Votes near on OV, Neshobe projects

BRANDON — Voters in Brandon and the other towns that send students to Otter Valley Union High School will be voting on two capital improvement questions on Tuesday, Nov. 17. If approved, neither is expected to raise the tax rate.
Brandon residents will vote at polls set up at the Neshobe School. Polls will be open from 7 a.m.- 7 p.m.
For Leicester residents, polls at the town office will be open from 10 a.m. to 7 p.m. Contact Town Clerk Julie Delphia if an absentee ballot is needed.
Goshen voters are asked to contact the town clerk for the times polls will be open.
The Brandon School Board has approved a $1.7 million bond initiative asking voters to replace the heating system at the Neshobe School with a wood pellet boiler system.
The current heating system at the school is between 25 and 30 years old and has reached the end of its useful life, the board said. The heating and ventilation temperature controls are ineffective at maintaining the indoor temperatures and air quality in the school, they said, and the pneumatic control systems in both Neshobe School buildings are not working properly and need to be replaced for better efficiency. The new controller needs to be integrated into a building control system to allow for adjustment and monitoring. 
While by law the bond must have voter approval in order for the project to go forward, all of the bond payments will be made using money from the Ely Trust Fund. There will be no cost to taxpayers and the tax rate will not increase because of this bond.
The Brandon School Board will hold an informational meeting on Monday, Nov. 16, at 6:30 p.m. in the Neshobe School gymnasium.
The Otter Valley School Board is asking voters to approve a bond on Nov. 17 in order to implement a building-wide $3.49 million energy-saving heat and ventilation upgrade as well. While OV does not have a trust to access in order to pay for the bond, the board said the energy savings from the upgrade will pay for the improvements over time.
The OV has hired Johnson Controls, a global technology company specializing in building efficiency, to handle to project. The financing is set up to cost no more than the value of the energy saved over 18 years. Taxpayer approval is needed because the contract period is more than 10 years.

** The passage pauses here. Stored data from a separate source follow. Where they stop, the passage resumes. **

/-- A neighbour's CELL STATUS (R23, R165, R166, R167, R181, R182). A restarted upstream neighbour sets the pointer to
0 and empties the expected list, the intake OPEN again but for a cut-short pull. A restarted downstream neighbour
empties the lane, each record reported LOST; a newly set hold flag, or its return, has every record announced at once;
its pointer retires the records at or before it (in this order: the model's choice, log 12). CONSIGN_REPEAT (R8,
R165): while the downstream entry is PRESENT or STALE the record's CONSIGN is placed again, in the place of a queued
one of its sequence (of two the first: the model's choice, log 9), and its timer starts from 0; while the entry is
GONE or absent nothing is placed. -/
def Obligations.NeighbourStatusHeard : Prop :=
  (∀ (src : Nat) (m : CellStatusMsg) (tag : Option TinId) (s : State) (old : Option CellStatusMsg) (restart burst : Prop),
      s.Hears .cell src → statusOk src m = true → s.inService = true → old = (s.peer src).bind Station.status →
      (restart ↔ m.restarted = true ∧ ∀ b, old = some b → b.restarted = false ∨ m.restartedCount < b.restartedCount) →
      (burst ↔ (∀ e, s.peer src = some e → e.presence = .gone) ∨
        (m.intakeHold = true ∧ ∀ b, old = some b → b.intakeHold = false)) →
      (src + 1 = s.self → ∃ t, exec (.cellStatus src m tag) s = .next t ∧ (¬ restart → t.xfr = s.xfr) ∧
        (restart → t.xfr = { s.xfr with pointer := 0, expected := [], intake := t.xfr.intake } ∧
          (s.xfr.cutShort = true → t.xfr.intake = .cleared .unknown) ∧
          (s.xfr.cutShort = false → s.pins.sample.laneHead = false ∨ s.xfr.intake = .opened → t.xfr.intake = .opened) ∧
          (s.xfr.cutShort = false → s.pins.sample.laneHead = true → s.xfr.intake ≠ .opened →
            t.xfr.intake = .hold 0 1 0 0 tag))) ∧
      (src = s.self + 1 → (∀ e ∈ s.book, e.st ≠ .ownBlocked) → ∃ t, exec (.cellStatus src m tag) s = .next t ∧
        (restart → t.xfr = { s.xfr with inTransit := [], release := 0 } ∧
          ((∀ v ∈ s.xfr.inTransit, v.tin.id.cell ≠ s.self) → t.bus = (s.xfr.inTransit.foldl (fun (b : State) v =>
            b.place (.tinReport (TinReportMsg.mk v.tin.id v.tin.order .lost (some .downstreamRestarted) s.self v.tin.total
              v.tin.raised v.tin.omitted))) s).bus)) ∧
        (¬ restart → t.book.map OrderEntry.st = s.book.map OrderEntry.st ∧ t.xfr = { s.xfr with inTransit := t.xfr.inTransit } ∧
          (∀ v, v ∈ t.xfr.inTransit ↔ (m.pointer = 0 ∨ atOrBefore v.seq m.pointer = false) ∧
            ∃ u ∈ s.xfr.inTransit, (burst → v = { u with time := 0 }) ∧ (¬ burst → v = u)) ∧
          (¬ burst → t.bus = s.bus) ∧
          (burst → (s.xfr.inTransit.map Transit.seq).Nodup → s.bus.queue.length + s.xfr.inTransit.length ≤ 16 →
            ∀ v ∈ s.xfr.inTransit, .consign v.msg ∈ t.bus.queue.map Queued.notice)))) ∧
  (∀ (q : Nat) (s : State), s.Live →
      (∀ r e, s.xfr.inTransit.find? (fun r => r.seq == q) = some r → s.peer (s.self + 1) = some e → e.presence ≠ .gone →
        ∃ t, exec (.consignRepeat q) s = .next t ∧ t = { s with bus := t.bus, xfr := t.xfr } ∧
          t.xfr = { s.xfr with inTransit := s.xfr.inTransit.map (fun v => if v.seq = q then { v with time := 0 } else v) } ∧
          ((∀ a ∈ s.bus.queue, a.sending = true ∨ ∀ m, a.notice = .consign m → m.seq ≠ q) →
            t.bus = (s.place (.consign r.msg)).bus) ∧
          (∀ pre a post m, s.bus.queue = pre ++ a :: post → a.notice = .consign m → m.seq = q → a.sending = false →
            (∀ b ∈ pre, b.sending = true ∨ ∀ m, b.notice = .consign m → m.seq ≠ q) →
            t.bus = { s.bus with queue := pre ++ (Notice.consign r.msg).queued :: post })) ∧
      (s.xfr.inTransit.find? (fun r => r.seq == q) = none ∨ s.peer (s.self + 1) = none ∨
          (∃ e, s.peer (s.self + 1) = some e ∧ e.presence = .gone) → exec (.consignRepeat q) s = .next s))

/-! ## Lidding and shaking -/

/-- LID_LOAD and LID_LOAD_ENTRY (R183, R184, R185, R192, R208): the first failing test refuses the load and leaves the
magazines as they are; else the lids go onto a top layer of their type or as a new layer, up to 60, and a tin waiting
for that magazine is judged afresh. Each gives one load result (for a size of no magazine with the count 0: the
model's choice, log 45); a keyed load is also placed as a LID LOAD. -/
def Obligations.LidLoadPushed : Prop :=
  ∀ (src target size lid count held n : Nat) (b : Bool) (s : State) (layers pushed : List Layer) (waiting : Prop)
    (out : State → State → Prop), s.inService = true → s.lids.magazines.length = 5 →
    held = (s.magazine size).count → layers = (s.magazine size).layers → n = min count (60 - held) →
    (∀ top rest, layers = top :: rest → top.lid = lid → pushed = { top with count := top.count + n } :: rest) →
    ((∀ top rest, layers = top :: rest → top.lid ≠ lid) → pushed = { lid := lid, count := n } :: layers) →
    (waiting ↔ ∃ f a, s.lids.bay = .lidWait f ∧ s.tinAt 4 = some a ∧ a.size = size ∧ s.working = true) →
    (∀ u t, out u t ↔
      (∀ code, (code = .range ∧ (size = 0 ∨ 5 < size ∨ lid = 0 ∨ count = 0)) ∨
          (1 ≤ size ∧ size ≤ 5 ∧ lid ≠ 0 ∧ count ≠ 0 ∧ (code = .full ∧ 60 ≤ held ∨
            code = .layers ∧ held < 60 ∧ 6 ≤ layers.length ∧ ∀ top rest, layers = top :: rest → top.lid ≠ lid)) →
        t = { u with panel := t.panel } ∧ t.panel = { u.panel with message := t.panel.message } ∧
        t.panel.message = some (.loadResult (LoadResult.mk size lid count .refused (some code) 0 held))) ∧
      (1 ≤ size → size ≤ 5 → lid ≠ 0 → count ≠ 0 → held < 60 →
        layers.length < 6 ∨ (∃ top rest, layers = top :: rest ∧ top.lid = lid) →
        t = { u with lids := t.lids, panel := t.panel } ∧ t.panel = { u.panel with message := t.panel.message } ∧
        t.panel.message = some (.loadResult
          (LoadResult.mk size lid count (if n = count then .accepted else .clamped) none n (held + n))) ∧
        (∀ m, m ≠ size → t.magazine m = s.magazine m) ∧
        (¬ waiting → t.lids.bay = s.lids.bay ∧ (t.magazine size).layers = pushed ∧ (t.magazine size).count = held + n) ∧
        (waiting → t.lids = (State.pressStart (u.modMagazine size (fun m => { m with layers := pushed }))).lids))) →
    (s.Hears .either src → target = s.self ∨ target = 31 →
      ∃ t, exec (.lidLoad src target size lid count b) s = .next t ∧
        out (if 16 ≤ src then (s.latchLid b).refresh src none else s.latchLid b) t) ∧
    (s.Live → ∃ t, exec (.lidLoadEntry size lid count b) s = .next (t.place (.lidLoad s.self size lid count)) ∧
      out (s.latchLid b) t)

/-- A press start (R187 to R190) works from the top layer alone. A lid of the tin's type under a closed hatch is
popped: the press begins where LIDPK_L shows the lid, and otherwise the account of the magazine is emptied and the bay
waits with the misfeed mark. In every other case nothing is popped and the bay waits. A hatch opened removes every
layer of its magazine and touches no press; one closed has a tin that waits for that magazine judged afresh (R186,
R192). A complete press makes the tin at slot 4 LIDDED, a timed out one REJECT with cause LID_FAULT, and the bay is
IDLE with LPRESS low (R190, R191). -/
def Obligations.LidsChosenAndPressed : Prop :=
  (∀ (s : State) (a : Tin), s.tinAt 4 = some a → a.st = .finishing → 1 ≤ a.size → a.size ≤ 5 →
      s.lids.magazines.length = 5 →
      s.pressStart = { s with lids := s.pressStart.lids } ∧
      (∀ m, m ≠ a.size → s.pressStart.magazine m = s.magazine m) ∧
      (∀ top rest, (s.magazine a.size).layers = top :: rest → top.lid = a.lid → s.hatchOpen a.size = false →
        (s.pins.sample.lidOnHead = true → s.pressStart.lids.bay = .pressing 0 ∧
          (s.pressStart.magazine a.size).layers = if top.count ≤ 1 then rest else { top with count := top.count - 1 } :: rest) ∧
        (s.pins.sample.lidOnHead = false → s.pressStart.lids.bay = .lidWait true ∧
          (s.pressStart.magazine a.size).layers = [])) ∧
      ((∀ top rest, (s.magazine a.size).layers = top :: rest → top.lid ≠ a.lid) ∨ s.hatchOpen a.size = true →
        s.pressStart.lids.magazines = s.lids.magazines ∧
        (∀ f, s.lids.bay = .lidWait f → s.pressStart.lids.bay = .lidWait f) ∧
        ((∀ f, s.lids.bay ≠ .lidWait f) → s.pressStart.lids.bay = .lidWait false))) ∧
  (∀ (m : Fin 5) (b : Bool) (s : State) (waiting : Prop), s.Live → s.lids.magazines.length = 5 →
      (waiting ↔ ∃ f a, s.lids.bay = .lidWait f ∧ s.tinAt 4 = some a ∧ a.size = m.val + 1 ∧ s.working = true) →
      (∃ t, exec (.hatchOpened m) s = .next t ∧ t = { s with pins := t.pins, lids := t.lids } ∧
        t.pins = { s.pins with hatch := t.pins.hatch } ∧ t.hatchOpen (m.val + 1) = true ∧
        (∀ k : Fin 5, k ≠ m → t.hatchOpen (k.val + 1) = s.hatchOpen (k.val + 1)) ∧ t.lids.bay = s.lids.bay ∧
        (t.magazine (m.val + 1)).layers = [] ∧ (t.magazine (m.val + 1)).count = 0 ∧
        (∀ k, k ≠ m.val + 1 → t.magazine k = s.magazine k)) ∧
      (∃ t, exec (.hatchClosed m b) s = .next t ∧ t = { s with pins := t.pins, lids := t.lids } ∧
        t.pins.sample = { s.pins.sample with lidOnHead := b } ∧ t.hatchOpen (m.val + 1) = false ∧
        (∀ k : Fin 5, k ≠ m → t.hatchOpen (k.val + 1) = s.hatchOpen (k.val + 1)) ∧
        (¬ waiting → t.lids = s.lids) ∧
        (waiting → t.lids = (State.pressStart { s with pins := t.pins }).lids))) ∧
  (∀ s : State, s.Live → s.seg.slots.length = 8 →
      (∀ k, s.lids.bay = .pressing k → ∃ t u, exec .pressComplete s = .next t ∧ exec .pressTimeout s = .next u ∧
        t = { s with lids := { s.lids with bay := .idle }, seg := { s.seg with slots := t.seg.slots } } ∧
        u = { s with lids := { s.lids with bay := .idle }, seg := { s.seg with slots := u.seg.slots } } ∧
        t.pressOut = false ∧ u.pressOut = false ∧ (∀ n, n ≠ 4 → t.slot n = s.slot n ∧ u.slot n = s.slot n) ∧
        (∀ a, s.tinAt 4 = some a → t.slot 4 = some (.known { a with st := .lidded }) ∧
          u.slot 4 = some (.known { a with st := .reject, cause := some (a.cause.getD .lidFault) })) ∧
        (s.tinAt 4 = none → t.slot 4 = s.slot 4 ∧ u.slot 4 = s.slot 4)) ∧
      ((∀ k, s.lids.bay ≠ .pressing k) → exec .pressComplete s = .next s ∧ exec .pressTimeout s = .next s))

According to the board, Johnson Controls has determined that the proposed improvements will save OV 59 percent of its current combined electricity and fuel oil usage. With a performance contract, the school can make the payments without adding cost to the taxpayer. There will, however, be a capital contribution of $387,500 that the OV board will have to pay, but it will come out of the OV repair fund.
The project includes adding a wood pellet boiler, installing an energy management system, upgrading the windows and lighting fixtures, installing heat recovery units and solar panels, and an LP gas-powered  “on demand” hot water system.
The OV board held its informational meeting this past Wednesday.